┏━━

/-! ## Construction and views (95_test_vectors.md sections 2 and 8) -/

theorem test_loadF : after State.reset 0x01 19 10 = some { fib with resps := [.ok 0] } := by decide
theorem test_loadF_errors :
    response State.reset 0x01 0 99 = some (.err .invalidPolynomial) ∧
    response State.reset 0x01 19 16 = some (.err .invalidState) ∧
    response State.reset 0x01 1 1 = some (.err .invalidState) ∧
    after State.reset 0x01 1 0 = some { zeroWidth with resps := [.ok 0] } := by decide
theorem test_loadG : after galTable 0x11 19 10 =
    some { gal with tlen := 3, tbl := [1, 3, 2], resps := [.ok 0] } := by decide
theorem test_loadG_errors :
    after galTable 0x11 0 5 = some { galTable with resps := [.err .invalidPolynomial] } ∧
    after galTable 0x11 2 2 = some { galTable with resps := [.err .invalidState] } ∧
    (after galTable 0x11 2 1).map (·.order) = some 1 := by decide
theorem test_rdstate : response fib 0x02 0 0 = some (.ok 10) ∧
    response State.reset 0x02 0 0 = some (.err .notConstructed) := by decide
theorem test_rdorder : response fib 0x03 0 0 = some (.ok 4) ∧
    response State.reset 0x03 0 0 = some (.err .notConstructed) := by decide
theorem test_rdpoly : response fib 0x04 0 0 = some (.ok 19) ∧
    response State.reset 0x04 0 0 = some (.err .notConstructed) := by decide

/-! ## Bit access (section 3) -/

theorem test_rdbit : response fib 0x05 0 0 = some (.ok 0) ∧ response fib 0x05 3 999 = some (.ok 1) ∧
    response fib 0x05 4 0 = some (.err .indexOutOfRange) ∧
    response zeroWidth 0x05 0 0 = some (.err .indexOutOfRange) ∧
    response State.reset 0x05 0 0 = some (.err .notConstructed) := by decide
theorem test_wrbit : (after fib 0x06 0 1).map (·.state) = some 0b1011 ∧
    (after fib 0x06 3 0).map (·.state) = some 0b0010 ∧ (after fib 0x06 3 1).map (·.state) = some 0b1010 ∧
    response fib 0x06 0 1 = some (.ok 0) := by decide
theorem test_wrbit_errors : response fib 0x06 5 1 = some (.err .indexOutOfRange) ∧
    response fib 0x06 2 2 = some (.err .invalidBitValue) ∧ response fib 0x06 2 3 = some (.err .invalidBitValue) ∧
    response fib 0x06 5 2 = some (.err .indexOutOfRange) ∧
    response State.reset 0x06 0 7 = some (.err .notConstructed) := by decide

/-! ## Rounds (sections 4, 5 and 6) -/

theorem test_fib_rounds : (List.range 16).map (fibRound 4 0b10011) =
    [0b0000, 0b1000, 0b1001, 0b0001, 0b0010, 0b1010, 0b1011, 0b0011,
     0b0100, 0b1100, 0b1101, 0b0101, 0b0110, 0b1110, 0b1111, 0b0111] := by decide
theorem test_gal_rounds : (List.range 16).map (galRound 4 0b10011) =
    [0b0000, 0b0011, 0b0001, 0b0010, 0b0010, 0b0001, 0b0011, 0b0000,
     0b0100, 0b0111, 0b0101, 0b0110, 0b0110, 0b0101, 0b0111, 0b0100] := by decide
theorem test_wide_rounds : fibRound 8 0x11D 0xFF = 0x7F ∧ galRound 8 0x11D 0xFF = 0x62 ∧
    fibRound 8 0x11D 0x01 = 0x80 ∧ galRound 8 0x11D 0x01 = 0x1D ∧ galRound 8 0x187 0x01 = 0x87 := by decide
theorem test_round : response fib 0x07 12345 678 = some (.ok 13) ∧ response gal 0x07 0 0 = some (.ok 5) ∧
    (after gal 0x07 0 0).map (·.state) = some 5 ∧ response zeroWidth 0x07 0 0 = some (.ok 0) ∧
    response State.reset 0x07 0 0 = some (.err .notConstructed) := by decide
theorem test_adv : response fib 0x08 3 0 = some (.ok 15) ∧ response gal 0x08 4 0 = some (.ok 2) ∧
    response fib 0x08 0 0 = some (.ok 10) ∧ (after fib 0x08 4 0).map (·.state) = some 7 ∧
    response State.reset 0x08 0 0 = some (.err .notConstructed) := by decide

/-! ## The state table (sections 7, 8 and 10) -/

theorem test_table_fib : (after fib 0x09 0 0).map (fun t => (t.tbl, t.tlen, t.tvalid, t.state)) =
    some ([0b1010, 0b1101, 0b1110, 0b1111, 0b0111, 0b0011, 0b0001, 0b1000,
      0b0100, 0b0010, 0b1001, 0b1100, 0b0110, 0b1011, 0b0101], 15, true, 0b1010) := by decide
theorem test_table_gal : (after gal 0x09 0 0).map (·.tbl) = some [0b1010, 0b0101, 0b0001, 0b0011, 0b0010] ∧
    response gal 0x09 0 0 = some (.ok 5) ∧ (after zeroWidth 0x09 0 0).map (·.tbl) = some [0] ∧
    response State.reset 0x09 0 0 = some (.err .notConstructed) := by decide
theorem test_state_tables :
    stateTable .fibonacci 4 0b10010 0b0011 = some [0b0011, 0b1001, 0b0100, 0b0010] ∧
    stateTable .fibonacci 1 0b10 1 = some [1, 0] ∧ stateTable .galois 3 0b1011 1 = some [1, 3, 2] ∧
    stateTable .galois 5 0b111111 0b10101 = some [0b10101] := by decide
theorem test_tlen : response galTable 0x0A 0 0 = some (.ok 3) ∧ response fib 0x0A 0 0 = some (.err .noTable) ∧
    response State.reset 0x0A 0 0 = some (.err .notConstructed) := by decide
theorem test_tblrd : response galTable 0x0B 0 0 = some (.ok 1) ∧ response galTable 0x0B 2 0 = some (.ok 2) ∧
    response galTable 0x0B 3 0 = some (.err .tableIndexOutOfRange) ∧
    response fib 0x0B 999 0 = some (.err .noTable) ∧
    response State.reset 0x0B 0 0 = some (.err .notConstructed) := by decide

/-! ## The machine around the commands -/

/-- 60_exceptions.md R190: an illegal word, in the reset state too. -/
theorem test_illegal : after State.reset 0x00 1 2 = some { State.reset with resps := [.err .illegalCommand] } ∧
    after galTable 0x17 0 0 = some { galTable with resps := [.err .illegalCommand] } := by decide

/-- The first step from reset runs the word that withFetchWord places. -/
theorem test_first_step :
    step (State.reset.withFetchWord 8 0x01) = .next { State.reset with resps := [.err .invalidPolynomial] } ∧
    step (State.reset.withFetchWord 8 0x0B) = .next { State.reset with resps := [.err .notConstructed] } ∧
    step State.reset = .next State.reset := ⟨rfl, rfl, rfl⟩

/-- 70_reset_and_hazards.md R210 and R213: `rst` between commands, and while a command is being performed. -/
theorem test_reset_input :
    step { galTable with inputs := [.reset] } = .next State.reset ∧
    step { galTable with inputs := [.resetDuring ⟨0x07#8, 0, 0⟩, .command ⟨0x02#8, 0, 0⟩], resps := [.ok 3] } =
      .next { State.reset with inputs := [.command ⟨0x02#8, 0, 0⟩], resps := [.ok 3] } := ⟨rfl, rfl⟩

/-- 30_encoding.md R74: the wires of a response. -/
theorem test_wires : (Response.ok 5).status = 0 ∧ (Response.ok 5).data = 5 ∧
    (Response.err .tableIndexOutOfRange).status = 9 ∧ (Response.err .tableIndexOutOfRange).data = 0 := by decide

/-! ## The host's side (00_scope.md R10; 30_encoding.md R82 to R84) -/

theorem test_algebraic_string : HostSide.algebraicString 0b10011 = "x^4 + x^1 + x^0".toList := by decide
theorem test_assemble_example : HostSide.assembleLine "LOAD.G 0b10011, 0b1010".toList = .command (.loadG 19 10) ∧
    HostSide.assembleLine "ADV     ; one".toList = .command (.adv 1) ∧
    HostSide.assembleLine "WRBIT 5, 1".toList = .command (.wrbit 5 1) := by decide
theorem test_assemble_indexed : HostSide.assembleLine "R[3]".toList = .command (.rdbit 3) ∧
    HostSide.assembleLine "R[3] = 0x1".toList = .command (.wrbit 3 1) ∧
    HostSide.assembleLine "; text".toList = .empty ∧
    HostSide.assembleLine "ROUND 1".toList = .error := by decide

/-! ## Witnesses: concrete states and operands that meet the hypotheses of each statement, clause by clause -/

/-- The state of program 1 after its TABLE meets the invariant, with a register and a table. -/
theorem galTable_inv : StateInv galTable where
  memory := by decide
  registers := fun _ => by decide
  tables := fun _ => by
    refine ⟨by decide, by decide, by decide, by decide, by decide, ?_, ?_⟩
    · intro k hk
      have hk : k + 1 < 3 := hk
      have hk : k < 2 := by omega
      interval_cases k <;> decide
    · intro x hx
      obtain rfl : 2 = x := by simpa [galTable, State.memRead] using hx
      decide

theorem fib_inv : StateInv fib where
  memory := by decide
  registers := fun _ => by decide
  tables := fun h => by simp [fib, State.reset] at h

theorem zeroWidth_inv : StateInv zeroWidth where
  memory := by decide
  registers := fun _ => by decide
  tables := fun h => by simp [zeroWidth, State.reset] at h

/-- The invariant says nothing about the channels. -/
theorem galTable_given_inv (w : CmdWord) (a b : Nat) : StateInv (State.given galTable w a b) :=
  ⟨galTable_inv.memory, galTable_inv.registers, galTable_inv.tables⟩

theorem galTable_fits : Fits four (State.given galTable 0x07 31 31) where
  poly := fun _ => by decide
  order := fun _ => by decide
  state := fun _ => by decide
  tlen := fun _ => by decide
  tbl := fun _ => by decide
  inputs := fun c h => by
    obtain rfl : c = ⟨0x07, 31, 31⟩ := by simpa [State.given] using h
    decide
  resps := by decide

/-- Other values in the registers that hold no value after reset. -/
def noisyReset : State :=
  { State.reset with topo := .galois, poly := 7, order := 2, state := 3, tlen := 2, tbl := [1, 5, 6] }

theorem noisyReset_same (w : CmdWord) : SameToHost (State.given State.reset w 19 10) (State.given noisyReset w 19 10) where
  valid := rfl
  tvalid := rfl
  inputs := rfl
  resps := rfl
  registers := fun h => by simp [State.given, State.reset] at h
  tables := fun h => by simp [State.given, State.reset] at h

┗━━

After locating the line with "state := fun _ => by decide", please repeat it and every line after it exactly, through the end of the data above.

  state := fun _ => by decide
  tlen := fun _ => by decide
  tbl := fun _ => by decide
  inputs := fun c h => by
    obtain rfl : c = ⟨0x07, 31, 31⟩ := by simpa [State.given] using h
    decide
  resps := by decide

/-- Other values in the registers that hold no value after reset. -/
def noisyReset : State :=
  { State.reset with topo := .galois, poly := 7, order := 2, state := 3, tlen := 2, tbl := [1, 5, 6] }

theorem noisyReset_same (w : CmdWord) : SameToHost (State.given State.reset w 19 10) (State.given noisyReset w 19 10) where
  valid := rfl
  tvalid := rfl
  inputs := rfl
  resps := rfl
  registers := fun h => by simp [State.given, State.reset] at h
  tables := fun h => by simp [State.given, State.reset] at h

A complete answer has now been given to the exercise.